それを観た家内は、「デス・ノート」があったら、あなたの名前と「安楽死」って書いてあげるねっ・・・・てっ ! !
家内の最大の愛情に感謝したいと思います。
あらま様 毎度ありがとうございます。
私なら「不死」と書いてほしいなあ

木下様からお便りを頂きました(08.02.11)
つっこみ
私なら「不死」と書いてほしいなあ

「不老」とか「無病」をつけないと酷い目に遭いますよ。
木下様 毎度ありがとうございます。
実は私、デスノートって知らないのです。
不死だけではどうなるのでしょうか

ある高校生様からお便りを頂きました(08.02.11)
木下さんの投稿について
どうも安心してしまっているようです。二次前の最後の書き込みにします。
デスノートとはもとは悪魔が持っていたもので、悪魔が殺したい人間をそこに書く、悪魔道具なのです。
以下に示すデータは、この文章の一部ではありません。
-- ==== Sys2Proof/Machine/Regs.lean ====
section
/-! DEFINITION. Every register field of the spec's register tables: its register's address (R431, R432), its bits,
its access type (R9) and its Reset column (R11), in the order of the chapters. An instance block's field is a
function of the instance number. `regBlocks` is the same as one table, for the reads and writes that go by address. -/

namespace Sys2Proof.Machine


/-! 02_absolute_time.md, block TIME -/
def TIME_CTL_SRC : Field := ⟨0x1000, 0, 2, .rw, 3⟩
def TIME_CTL_AUTO_SW : Field := ⟨0x1000, 2, 1, .rw, 0⟩
def TIME_CTL_ADJ_GO : Field := ⟨0x1000, 3, 1, .sc, 0⟩
def TIME_CTL_ADJ_MODE : Field := ⟨0x1000, 4, 1, .rw, 0⟩
def TIME_CTL_SLEW_ABORT : Field := ⟨0x1000, 5, 1, .sc, 0⟩
def TIME_CTL_HOLDOVER_FORCE : Field := ⟨0x1000, 6, 1, .rw, 0⟩
def TIME_STAT_QUALITY : Field := ⟨0x1004, 0, 3, .ro, 0⟩
def TIME_STAT_SRC_ACTIVE : Field := ⟨0x1004, 3, 2, .ro, 3⟩
def TIME_STAT_STEP_REFUSED : Field := ⟨0x1004, 5, 1, .w1c, 0⟩
def TIME_STAT_SCHED_MISSED : Field := ⟨0x1004, 6, 1, .w1c, 0⟩
def TIME_STAT_SEQERR : Field := ⟨0x1004, 7, 1, .w1c, 0⟩
def TIME_STAT_DOM0_VALID : Field := ⟨0x1004, 8, 1, .ro, 0⟩
def TIME_STAT_DOM1_VALID : Field := ⟨0x1004, 9, 1, .ro, 0⟩
def TIME_STAT_AUTO_SWITCHED : Field := ⟨0x1004, 10, 1, .w1c, 0⟩
def TIME_STAT_ADJ_RANGE : Field := ⟨0x1004, 11, 1, .w1c, 0⟩
def TIME_INCR_ADJ : Field := ⟨0x1008, 0, 32, .rw, 0⟩
def TIME_SLEW_RATE : Field := ⟨0x100C, 0, 24, .rw, 1717987⟩
def TIME_ADJ_FRAC : Field := ⟨0x1020, 0, 32, .rw, 0⟩
def TIME_ADJ_NS : Field := ⟨0x1024, 0, 30, .rw, 0⟩
def TIME_ADJ_SEC_LO : Field := ⟨0x1028, 0, 32, .rw, 0⟩
def TIME_ADJ_SEC_HI : Field := ⟨0x102C, 0, 16, .rw, 0⟩
def TIME_ADJ_SIGN : Field := ⟨0x102C, 31, 1, .rw, 0⟩
def TIME_LOCK_THRESH : Field := ⟨0x1034, 0, 16, .rw, 100⟩
def TIME_LOCK_COUNT : Field := ⟨0x1034, 16, 8, .rw, 16⟩

/-! 02_absolute_time.md, block DOM -/
def DOM_DOMAIN_NUMBER (n : Nat) : Field := ⟨0x1040 + 0x20 * n, 0, 8, .rw, 0⟩
def DOM_SDO_ID (n : Nat) : Field := ⟨0x1040 + 0x20 * n, 8, 12, .rw, 0⟩
def DOM_TRANSPORT (n : Nat) : Field := ⟨0x1040 + 0x20 * n, 20, 2, .rw, 0⟩
def DOM_DELAY_MECH (n : Nat) : Field := ⟨0x1040 + 0x20 * n, 22, 1, .rw, 0⟩
def DOM_ENABLE (n : Nat) : Field := ⟨0x1040 + 0x20 * n, 23, 1, .rw, 0⟩
def DOM_SLAVE_LANE (n : Nat) : Field := ⟨0x1040 + 0x20 * n, 24, 6, .rw, 0⟩
def DOM_PORT_STATE (n : Nat) : Field := ⟨0x1044 + 0x20 * n, 0, 4, .ro, 0⟩
def DOM_ANNOUNCE_TIMEOUT (n : Nat) : Field := ⟨0x1044 + 0x20 * n, 4, 1, .w1c, 0⟩
def DOM_OVR (n : Nat) : Field := ⟨0x1044 + 0x20 * n, 5, 1, .w1c, 0⟩
def DOM_SEQERR (n : Nat) : Field := ⟨0x1044 + 0x20 * n, 6, 1, .w1c, 0⟩
def DOM_STEPS_REMOVED (n : Nat) : Field := ⟨0x1044 + 0x20 * n, 8, 8, .ro, 0⟩
def DOM_OFFSET_LO (n : Nat) : Field := ⟨0x1048 + 0x20 * n, 0, 32, .rs, 0⟩
def DOM_OFFSET_HI (n : Nat) : Field := ⟨0x104C + 0x20 * n, 0, 32, .rs, 0⟩
def DOM_DELAY (n : Nat) : Field := ⟨0x1050 + 0x20 * n, 0, 32, .ro, 0⟩
def DOM_RATE (n : Nat) : Field := ⟨0x1054 + 0x20 * n, 0, 32, .ro, 0⟩

/-! 02_absolute_time.md, block TIME -/
def TIME_PPS_CFG_WIDTH_MS : Field := ⟨0x1080, 0, 10, .rw, 100⟩
def TIME_PPS_CFG_PPS_OUT_EN : Field := ⟨0x1080, 10, 1, .rw, 0⟩
def TIME_PPS_CFG_PPS_IN_EN : Field := ⟨0x1080, 11, 1, .rw, 0⟩
def TIME_PPS_CFG_PPS_IN_EDGE : Field := ⟨0x1080, 12, 1, .rw, 0⟩
def TIME_PPS_STAT_PPS_IN_SEEN : Field := ⟨0x1084, 0, 1, .w1c, 0⟩
def TIME_PPS_STAT_OVR : Field := ⟨0x1084, 1, 1, .w1c, 0⟩
def TIME_PPS_STAT_SEQERR : Field := ⟨0x1084, 2, 1, .w1c, 0⟩
def TIME_PPS_STAT_TOD_APPLIED : Field := ⟨0x1084, 3, 1, .w1c, 0⟩
def TIME_PPS_STAT_TOD_MISSED : Field := ⟨0x1084, 4, 1, .w1c, 0⟩
def TIME_PPS_STAT_PPS_IN_LOST : Field := ⟨0x1084, 5, 1, .w1c, 0⟩
def TIME_TOD_SEC_LO : Field := ⟨0x1094, 0, 32, .rw, 0⟩
def TIME_TOD_SEC_HI : Field := ⟨0x1098, 0, 16, .rw, 0⟩
def TIME_ARM : Field := ⟨0x1098, 31, 1, .sc, 0⟩

/-! 02_absolute_time.md, block TOUT -/
def TOUT_MODE (n : Nat) : Field := ⟨0x1100 + 0x20 * n, 0, 2, .rw, 0⟩
def TOUT_POLARITY (n : Nat) : Field := ⟨0x1100 + 0x20 * n, 2, 1, .rw, 0⟩
def TOUT_ARM (n : Nat) : Field := ⟨0x1100 + 0x20 * n, 3, 1, .sc, 0⟩
def TOUT_DISARM (n : Nat) : Field := ⟨0x1100 + 0x20 * n, 4, 1, .sc, 0⟩
def TOUT_GRID (n : Nat) : Field := ⟨0x1100 + 0x20 * n, 5, 3, .rw, 0⟩
def TOUT_WIDTH (n : Nat) : Field := ⟨0x1100 + 0x20 * n, 16, 16, .rw, 1⟩
def TOUT_START_NS (n : Nat) : Field := ⟨0x1104 + 0x20 * n, 0, 32, .rw, 0⟩
def TOUT_START_SEC_LO (n : Nat) : Field := ⟨0x1108 + 0x20 * n, 0, 32, .rw, 0⟩
def TOUT_START_SEC_HI (n : Nat) : Field := ⟨0x110C + 0x20 * n, 0, 16, .rw, 0⟩
def TOUT_PERIOD_SEC (n : Nat) : Field := ⟨0x1110 + 0x20 * n, 0, 16, .rw, 0⟩
def TOUT_PERIOD_NS (n : Nat) : Field := ⟨0x1114 + 0x20 * n, 0, 30, .rw, 0⟩
def TOUT_PERIOD_FRAC (n : Nat) : Field := ⟨0x1118 + 0x20 * n, 0, 32, .rw, 0⟩
def TOUT_ARMED (n : Nat) : Field := ⟨0x111C + 0x20 * n, 0, 1, .ro, 0⟩
def TOUT_MISSED (n : Nat) : Field := ⟨0x111C + 0x20 * n, 1, 1, .w1c, 0⟩
def TOUT_WERR (n : Nat) : Field := ⟨0x111C + 0x20 * n, 2, 1, .w1c, 0⟩
def TOUT_GRID_IDLE (n : Nat) : Field := ⟨0x111C + 0x20 * n, 3, 1, .ro, 0⟩

/-! 02_absolute_time.md, block EVT -/
def EVT_EDGE (n : Nat) : Field := ⟨0x1180 + 0x20 * n, 0, 2, .rw, 0⟩
def EVT_FILTER (n : Nat) : Field := ⟨0x1180 + 0x20 * n, 2, 8, .rw, 0⟩
def EVT_LEVEL (n : Nat) : Field := ⟨0x1184 + 0x20 * n, 0, 4, .ro, 0⟩
def EVT_OVR (n : Nat) : Field := ⟨0x1184 + 0x20 * n, 4, 1, .w1c, 0⟩
def EVT_SEQERR (n : Nat) : Field := ⟨0x1184 + 0x20 * n, 5, 1, .w1c, 0⟩
def EVT_STEPPED (n : Nat) : Field := ⟨0x1184 + 0x20 * n, 6, 1, .ro, 0⟩
def EVT_RISING (n : Nat) : Field := ⟨0x1184 + 0x20 * n, 7, 1, .ro, 0⟩
def EVT_SAT (n : Nat) : Field := ⟨0x1184 + 0x20 * n, 8, 1, .w1c, 0⟩
def EVT_LOST_CLR (n : Nat) : Field := ⟨0x1184 + 0x20 * n, 9, 1, .sc, 0⟩
def EVT_LOST (n : Nat) : Field := ⟨0x1194 + 0x20 * n, 0, 32, .ro, 0⟩

/-! 02_absolute_time.md, block SCHED -/
def SCHED_OWNER (n : Nat) : Field := ⟨0x1200 + 0x10 * n, 0, 4, .ro, 0⟩
def SCHED_STATE (n : Nat) : Field := ⟨0x1200 + 0x10 * n, 4, 3, .ro, 0⟩
def SCHED_CANCEL (n : Nat) : Field := ⟨0x1200 + 0x10 * n, 7, 1, .sc, 0⟩

/-! 02_absolute_time.md, block PORTDLY -/
def PORTDLY_TX_EXT (n : Nat) : Field := ⟨0x1400 + 0x10 * n, 0, 16, .rw, 0⟩
def PORTDLY_RX_EXT (n : Nat) : Field := ⟨0x1404 + 0x10 * n, 0, 16, .rw, 0⟩
def PORTDLY_ASYM (n : Nat) : Field := ⟨0x1408 + 0x10 * n, 0, 32, .rw, 0⟩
それを「善の死」に使い始めた辺りから話がおかしくなってゆくと言うお話で、デスノートに幸福を求めてはならないのが本来の形です。
で、さい様、さい様と言う「人間の不死」だけだと実際大変なことになりますよ。
まず、八〇歳超えた辺りから周りの知人みんなに先立たれます。彼らをしり目に生き続けなければなりません。
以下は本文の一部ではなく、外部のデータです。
-- ==== Sys2Proof/Machine/Float.lean ====
section
/-! DEFINITION. IEEE 754 binary32 on bit patterns, rounded to nearest with ties to even (R159), through exact rationals. -/

namespace Sys2Proof.Machine

/-- The quiet NaN the hub produces (R161). -/
def fNaN : Nat := 0x7FC00000
def fInf (neg : Bool) : Nat := 0x7F800000 + b2n neg * 2 ^ 31
def fZero (neg : Bool) : Nat := b2n neg * 2 ^ 31

def fNeg (b : Nat) : Bool := decide (b / 2 ^ 31 % 2 = 1)
def fExp (b : Nat) : Nat := b / 2 ^ 23 % 256
def fMant (b : Nat) : Nat := b % 2 ^ 23

def fIsNaN (b : Nat) : Bool := fExp b == 255 && fMant b != 0
def fIsInf (b : Nat) : Bool := fExp b == 255 && fMant b == 0
def fFinite (b : Nat) : Bool := fExp b != 255

/-- Magnitude of a finite value. -/
def fMag (b : Nat) : ℚ :=
  if fExp b = 0 then (fMant b : ℚ) / 2 ^ 149
  else if 150 ≤ fExp b then ((2 ^ 23 + fMant b : Nat) : ℚ) * 2 ^ (fExp b - 150)
  else ((2 ^ 23 + fMant b : Nat) : ℚ) / 2 ^ (150 - fExp b)

/-- A finite value. -/
def fVal (b : Nat) : ℚ := if fNeg b then -fMag b else fMag b

/-- Quotient rounded to nearest, ties to even. -/
def divRound (n d : Nat) : Nat :=
  let q := n / d
  let r := n % d
  if 2 * r < d then q else if d < 2 * r then q + 1 else q + q % 2

/-- The nearest integer, ties to even. -/
def roundEven (q : ℚ) : Int := if 0 ≤ q then (divRound q.num.natAbs q.den : Int) else -(divRound q.num.natAbs q.den : Int)

/-- The bits of a positive rational rounded to binary32; overflow gives infinity. -/
def fRoundPos (num den : Nat) : Nat :=
  let e0 : Int := (Nat.log2 num : Int) - Nat.log2 den
  let ge := if e0 ≥ 0 then decide (den * 2 ^ e0.toNat ≤ num) else decide (den ≤ num * 2 ^ (-e0).toNat)
  let e := if ge then e0 else e0 - 1
  let ex : Int := max e (-126)
  let m := if ex ≥ 23 then divRound num (den * 2 ^ (ex - 23).toNat) else divRound (num * 2 ^ (23 - ex).toNat) den
  min 0x7F800000 ((ex + 126).toNat * 2 ^ 23 + m)

/-- Round a rational; `zneg` is the sign of a zero result. -/
def fRound (q : ℚ) (zneg : Bool) : Nat :=
  if q = 0 then fZero zneg
  else if q < 0 then 2 ^ 31 + fRoundPos q.num.natAbs q.den
  else fRoundPos q.num.natAbs q.den

def fMul (a b : Nat) : Nat :=
  let s := fNeg a != fNeg b
  if fIsNaN a || fIsNaN b then fNaN
  else if fIsInf a || fIsInf b then
    (if (fFinite a && decide (fVal a = 0)) || (fFinite b && decide (fVal b = 0)) then fNaN else fInf s)
  else fRound (fVal a * fVal b) s

def fAdd (a b : Nat) : Nat :=
  if fIsNaN a || fIsNaN b then fNaN
  else if fIsInf a then (if fIsInf b && fNeg a != fNeg b then fNaN else a)
  else if fIsInf b then b
  else fRound (fVal a + fVal b) (fNeg a && fNeg b)

def fSub (a b : Nat) : Nat := fAdd a (if fNeg b then b - 2 ^ 31 else b + 2 ^ 31)

/-- Fused multiply-add: one rounding. -/
def fFma (a b c : Nat) : Nat :=
  if fFinite a && fFinite b && fFinite c then
    fRound (fVal a * fVal b + fVal c) (fNeg c && (fNeg a != fNeg b))
  else fAdd (fMul a b) c

/-- An integer in binary32. -/
def fOfInt (v : Int) : Nat := fRound (v : ℚ) false

/-- Strictly less, for finite or infinite values; false on NaN. -/
def fLt (a b : Nat) : Bool :=
  if fIsNaN a || fIsNaN b then false
  else if fIsInf a then fNeg a && !(fIsInf b && fNeg b)
  else if fIsInf b then !fNeg b
  else decide (fVal a < fVal b)

def fLe (a b : Nat) : Bool := !fIsNaN a && !fIsNaN b && !fLt b a

end Sys2Proof.Machine
end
人間一五〇歳を過ぎればもう体は縮んで動かなくなり、関節の潤滑油は無くなって体中の関節がくっつき、皮膚はバリバリになってやぶけ始め、途方もない痛みに苛まれるでしょう。不死だけではこの状態でも生きなくてはなりません。
そのまま動かない地蔵で四〇〇〇年生きたとしたら、今度は生きている間常に死に続けている脳細胞が無くなります。脳味噌が消滅してしまうのです。この状態でも生き延びないといけません。
そして一万年後・・・およそ残っているのは何でしょうね・・・皮膚のかけらくらいでしょうか。それでも生きていると言い張らなければなりませんね・・・私は不死だけの生活は想像できません。
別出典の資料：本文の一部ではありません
/-- PLINTH_REALIGN: at a whole second the plinth's count is realigned with local time (R40). -/
def Hub.realign (h : Hub) : Hub :=
  if h.time.running then
    let s := nextSecond h.time.alignDone h.time.now
    let h := h.upTo (s * secU)
    (h.setTime { h.time with alignDone := s }).setPwr { h.pwr with coarse := h.time.now * 32768 / secU, coarseAt := h.time.now }
  else h

end Sys2Proof.Machine
end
だから木下様のおっしゃるように無病、不老、飽食、不死、と様々に条件を付け加えねば大変なことになるでしょう・・・。
ある高校生様 ご教示ありがとうございます。
なるほど、デスノートの威力はすごいのですね!
しかし、おっしゃることを考えると、私はまだ死にたくはありませんが、普通の人の寿命まで生きればよいように思います。
だって妻が死に、友人が死に、子供が死に、孫が死に、子子孫孫より長生きしてもあまり面白そうではありません。
フレドリックブラウンの小説に3000世代くらい生きる人の物語がありますが、ちょっと私の神経ではもちそうありません。